Word for word, restate the lines from the start of the data down to the line with "namespace Sys2Proof.Tests", both included.

(Task input)
BEGIN

-- ==== Sys2Proof/Tests/Slice0.lean ====
section
/-! SUPPORT. Tests of the model: the checks of WellFormed, a few effects read from the spec, and for every statement with
hypotheses a concrete state and operands that meet them. -/
namespace Sys2Proof.Tests

set_option Elab.async false
open Sys2Proof Sys2Proof.Machine

/-! ### Small states -/

/-- A state with some fields set. -/
def put (s : State) (l : List (Fld × Nat)) : State := l.foldl (fun s p => s.setF p.1 p.2) s

/-- The module in Run with every domain ON, every PLL in lock and no plan. -/
def up : State :=
  put { State.reset with power := { porHeld := false, lockA := true, lockB := true } }
    ((allDoms.map fun d => (F.dom d, DS.on)) ++ [(F.LODGE_PWR_STATE_STATE, 2), (F.LODGE_CLK_STAT_TCXO_OK, 1),
      (F.LODGE_CLK_STAT_SYS_LOCK, 1), (F.LODGE_CLK_STAT_CORR_LOCK, 1), (F.LODGE_CLK_STAT_ETH_LOCK, 1)])

/-- A section body of `n` bytes: fields at their offsets (offset, bytes, value), the rest 0. -/
def body (n : Nat) (l : List (Nat × Nat × Nat)) : Bytes :=
  l.foldl (fun b p => b.take p.1 ++ leBytes p.2.1 p.2.2 ++ b.drop (p.1 + p.2.1)) (List.replicate n (byte 0))

/-- A plan with these sections in force, every unit expected. -/
def plan (secs : List (Nat × Bytes)) (s : State) : State :=
  State.setF { s with plan := { s.plan with sections := secs, units := 0xFFFF } } F.SYS_PLAN_STAT_STATE 2

/-- A work item of the secure group, running on core 0. -/
def job (typ : Nat) (args : List Nat) (payload : Bytes := []) : WItem :=
  { wid := 1, grp := .sec, typ := typ, task := 16, quiet := false, tag := 7, args := args, payload := payload, stamp := 0
    phase := .running 0, finished := false, status := 0, result := [], mark := 0, stopped := false, prog := [] }

/-- A state with one work item in flight. -/
def with1 (i : WItem) (s : State) : State :=
  { s with arb := { s.arb with items := [i], cores := [1, 0, 0, 0, 0, 0, 0, 0] } }

/-- A host task for NOP, every access allowed. -/
def task16 : TaskSt :=
  { id := 16, prio := 4, event := false, all := false, mask := 0, handler := W.NOP, conc := 2, access := 0x1F, qmax := 8 }

/-- A host task run by its flags. -/
def task17 : TaskSt := { task16 with id := 17, event := true, mask := 2, handler := 0 }

/-- A state with both host tasks. -/
def tasked (s : State) : State := { s with arb := { s.arb with tasks := [task16, task17] } }

/-- A one-step Sync of domain 0 over UDP. -/
def sync1 : PtpMsg := ⟨0, 0, true, true, 0, 0, 0⟩

/-! ### WellFormed refuses what it must: for each check a term that only it refuses -/

theorem test_wf_accesses :
    ([.registerWrite (.core 8) 0 0 0, .registerWrite .csS (2 ^ 32) 0 0, .rcFieldRead .csS (2 ^ 32) 0, .frcLoRead (.core 8),
      .absentUnitAccess .csS (2 ^ 32) none, .hspiRead (2 ^ 32) 1, .hspiWrite (2 ^ 32) [], .vbSnapFrcLoRead .csS 2,
      .streamRead [.csS] 16, .tbNsRead .csS 4, .claimAcquire [.core 8] 0, .claimAcquire [] 32] : List Instr).all
        (fun i => !i.wf) = true := by decide +kernel

theorem test_wf_lodge :
    ([.coreRailFault 2, .domOnRequest .csS 14, .domPwrUpDone 14, .xingResync 12 0, .xingResync 0 2, .pulseRoundtripDone 0,
      .pulseRoundtripDone 7, .wktLimitWrite .csS 0 (2 ^ 12) 0, .wktLimitWrite .csS 4 0 0] : List Instr).all
        (fun i => !i.wf) = true := by decide +kernel
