-- ==== Sys2Proof/Machine/Read.lean ====
section
/-! DEFINITION. The read cycle (40_read_cycle.md): RD.W, RD.BU, RD.BL, RD.B8. -/

namespace Sys2Proof.Machine

/-- RD.W (R130, R149): a word under UDS and LDS. -/
def execRdW (fc : Fc) (addr : Addr) (s : State) : Res :=
  guarded (.rdW fc addr) (newCycle .read fc addr .word 0 0) s

/-- RD.BU (R130, R149): a byte on D15-D8 under UDS. -/
def execRdBU (fc : Fc) (addr : Addr) (s : State) : Res :=
  guarded (.rdBU fc addr) (newCycle .read fc addr .upper 0 0) s

/-- RD.BL (R130, R149): a byte on D7-D0 under LDS. -/
def execRdBL (fc : Fc) (addr : Addr) (s : State) : Res :=
  guarded (.rdBL fc addr) (newCycle .read fc addr .lower 0 0) s

/-- RD.B8 (R111, R130): a byte on D7-D0 under DS. -/
def execRdB8 (fc : Fc) (addr : Addr) (s : State) : Res :=
  guarded (.rdB8 fc addr) (newCycle .read fc addr .ds 0 0) s

end Sys2Proof.Machine
end

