/-- R111: the opcode map, row by row, in both data bus modes. -/
def Obligations.OpcodeMapSelectsTheRow : Prop :=
  (∀ bus, rowOf bus (ciwOf false 7 true true true) = .ok .iack) ∧
  ∀ fc : Fc, fc ≠ 7 →
    rowOf .d16 (ciwOf false fc true true true) = .ok (.rdW fc) ∧
    rowOf .d16 (ciwOf false fc true true false) = .ok (.rdBU fc) ∧
    rowOf .d16 (ciwOf false fc true false true) = .ok (.rdBL fc) ∧
    rowOf .d16 (ciwOf false fc false true true) = .ok (.wrW fc) ∧
    rowOf .d16 (ciwOf false fc false true false) = .ok (.wrBU fc) ∧
    rowOf .d16 (ciwOf false fc false false true) = .ok (.wrBL fc) ∧
    rowOf .d16 (ciwOf true fc true true false) = .ok (.rmwBU fc) ∧
    rowOf .d16 (ciwOf true fc true false true) = .ok (.rmwBL fc) ∧
    rowOf .d8 (ciwOf false fc true true true) = .ok (.rdB8 fc) ∧
    rowOf .d8 (ciwOf false fc false true true) = .ok (.wrB8 fc) ∧
    rowOf .d8 (ciwOf true fc true true true) = .ok (.rmwB8 fc)

/-- Words written out from the patterns of R111 and the vectors of 95_test_vectors.md; the operand
bytes are those of log 2 and log 3. -/
def Obligations.WordsOfTheOpcodeTableDecode : Prop :=
  decode .d16 [0x3F, 0x02] = .ok (.iack 5, []) ∧
  decode .d16 [0x2F, 0x00, 0x10, 0x00] = .ok (.rdW 5 0x001000, []) ∧
  decode .d16 [0x0D, 0x00, 0x10, 0x00] = .ok (.rdBL 1 0x001001, []) ∧
  decode .d16 [0x2B, 0x00, 0x10, 0x00, 0x12, 0x34] = .ok (.wrW 5 0x001000 0x1234, []) ∧
  decode .d16 [0x2A, 0x00, 0x10, 0x00, 0xAB] = .ok (.wrBU 5 0x001000 0xAB, []) ∧
  decode .d16 [0x6D, 0x00, 0x20, 0x00] = .ok (.rmwBL 5 0x002001, []) ∧
  decode .d8 [0x2F, 0x00, 0x10, 0x01] = .ok (.rdB8 5 0x001001, []) ∧
  decode .d8 [0x2B, 0x00, 0x10, 0x01, 0xAB] = .ok (.wrB8 5 0x001001 0xAB, [])

/-- R120: every pattern of its table has no row, and every request of its table is refused by its
meaning before any state is entered. -/
def Obligations.ReservedCombinationsAreRefused : Prop :=
  (∀ bus m fc rw, rowOf bus (ciwOf m fc rw false false) = .error .noStrobe) ∧
  (∀ bus u l, u ≠ l → rowOf bus (ciwOf false 7 true u l) = .error .cpuSpaceByteRead) ∧
  (∀ bus u l, (u || l) = true → rowOf bus (ciwOf false 7 false u l) = .error .cpuSpaceWrite) ∧
  (∀ bus u l, (u || l) = true → rowOf bus (ciwOf true 7 true u l) = .error .cpuSpaceRmw) ∧
  (∀ fc, fc ≠ 7 → rowOf .d16 (ciwOf true fc true true true) = .error .wordRmw) ∧
  (∀ bus fc u l, (u || l) = true → rowOf bus (ciwOf true fc false u l) = .error .rmwWriteFirst) ∧
  ∀ s : State,
    (s.owner = .processor → exec (.iack 0) s = .refused (.illegal .levelZero)) ∧
    (s.params.dataBus = .d16 →
      (∀ fc a v, fc ≠ 7 → Addr.isOdd a = true →
        exec (.rdW fc a) s = .refused (.illegal .oddWord) ∧
        exec (.wrW fc a v) s = .refused (.illegal .oddWord)) ∧
      ∀ a v16 v8, ∀ i ∈ [Instr.rdW 7 a, .rdBU 7 a, .rdBL 7 a, .wrW 7 a v16, .wrBU 7 a v8,
          .wrBL 7 a v8, .rmwBU 7 a, .rmwBL 7 a],
        exec i s = .refused (.illegal .cpuSpace)) ∧
    (s.params.dataBus = .d8 →
      ∀ a v8, ∀ i ∈ [Instr.rdB8 7 a, .wrB8 7 a v8, .rmwB8 7 a],
        exec i s = .refused (.illegal .cpuSpace))

/-- R110: the cycle identification word an observer reads from the lines of any cycle that its device
acknowledges is the one the opcode map gives its row. -/
def Obligations.ObservedWordIsTheWordOfTheRow : Prop :=
  ∀ (s : State) (i : Instr) (w1 w2 : Nat) (d1 d2 : Option Half) (rest : List Answer),
    s.Ready → i.wf s.params.dataBus = true →
    s.answers = Answer.of (.dtack w1 d1) :: Answer.of (.dtack w2 d2) :: rest →
    observeCiw (observedPins i s) = some i.row.ciw

/-! ## A step (30_encoding.md R115; log 1, log 2) -/

/-- The bytes at the head of the present master's program that decode to a transaction that may be
issued are run, and the bytes after them stay (log 1, log 2). -/
def Obligations.StepRunsTheDecodedTransaction : Prop :=
  ∀ (s : State) (bytes more : List Byte) (rest : List Item) (i : Instr),
    s.run = none → s.busAvailable = true → s.queue = .code bytes :: rest →
    decode s.params.dataBus bytes = .ok (i, more) → s.mayIssue i = true →
    step s = exec i (s.withQueue (restOf more rest))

END

(Finished exercise)
-- ==== Sys2Proof/Tests/Slice0.lean ====
section
/-! SUPPORT. Tests of the model: the checks of WellFormed, a few effects read from the spec, and for every statement with
hypotheses a concrete state and operands that meet them. -/
namespace Sys2Proof.Tests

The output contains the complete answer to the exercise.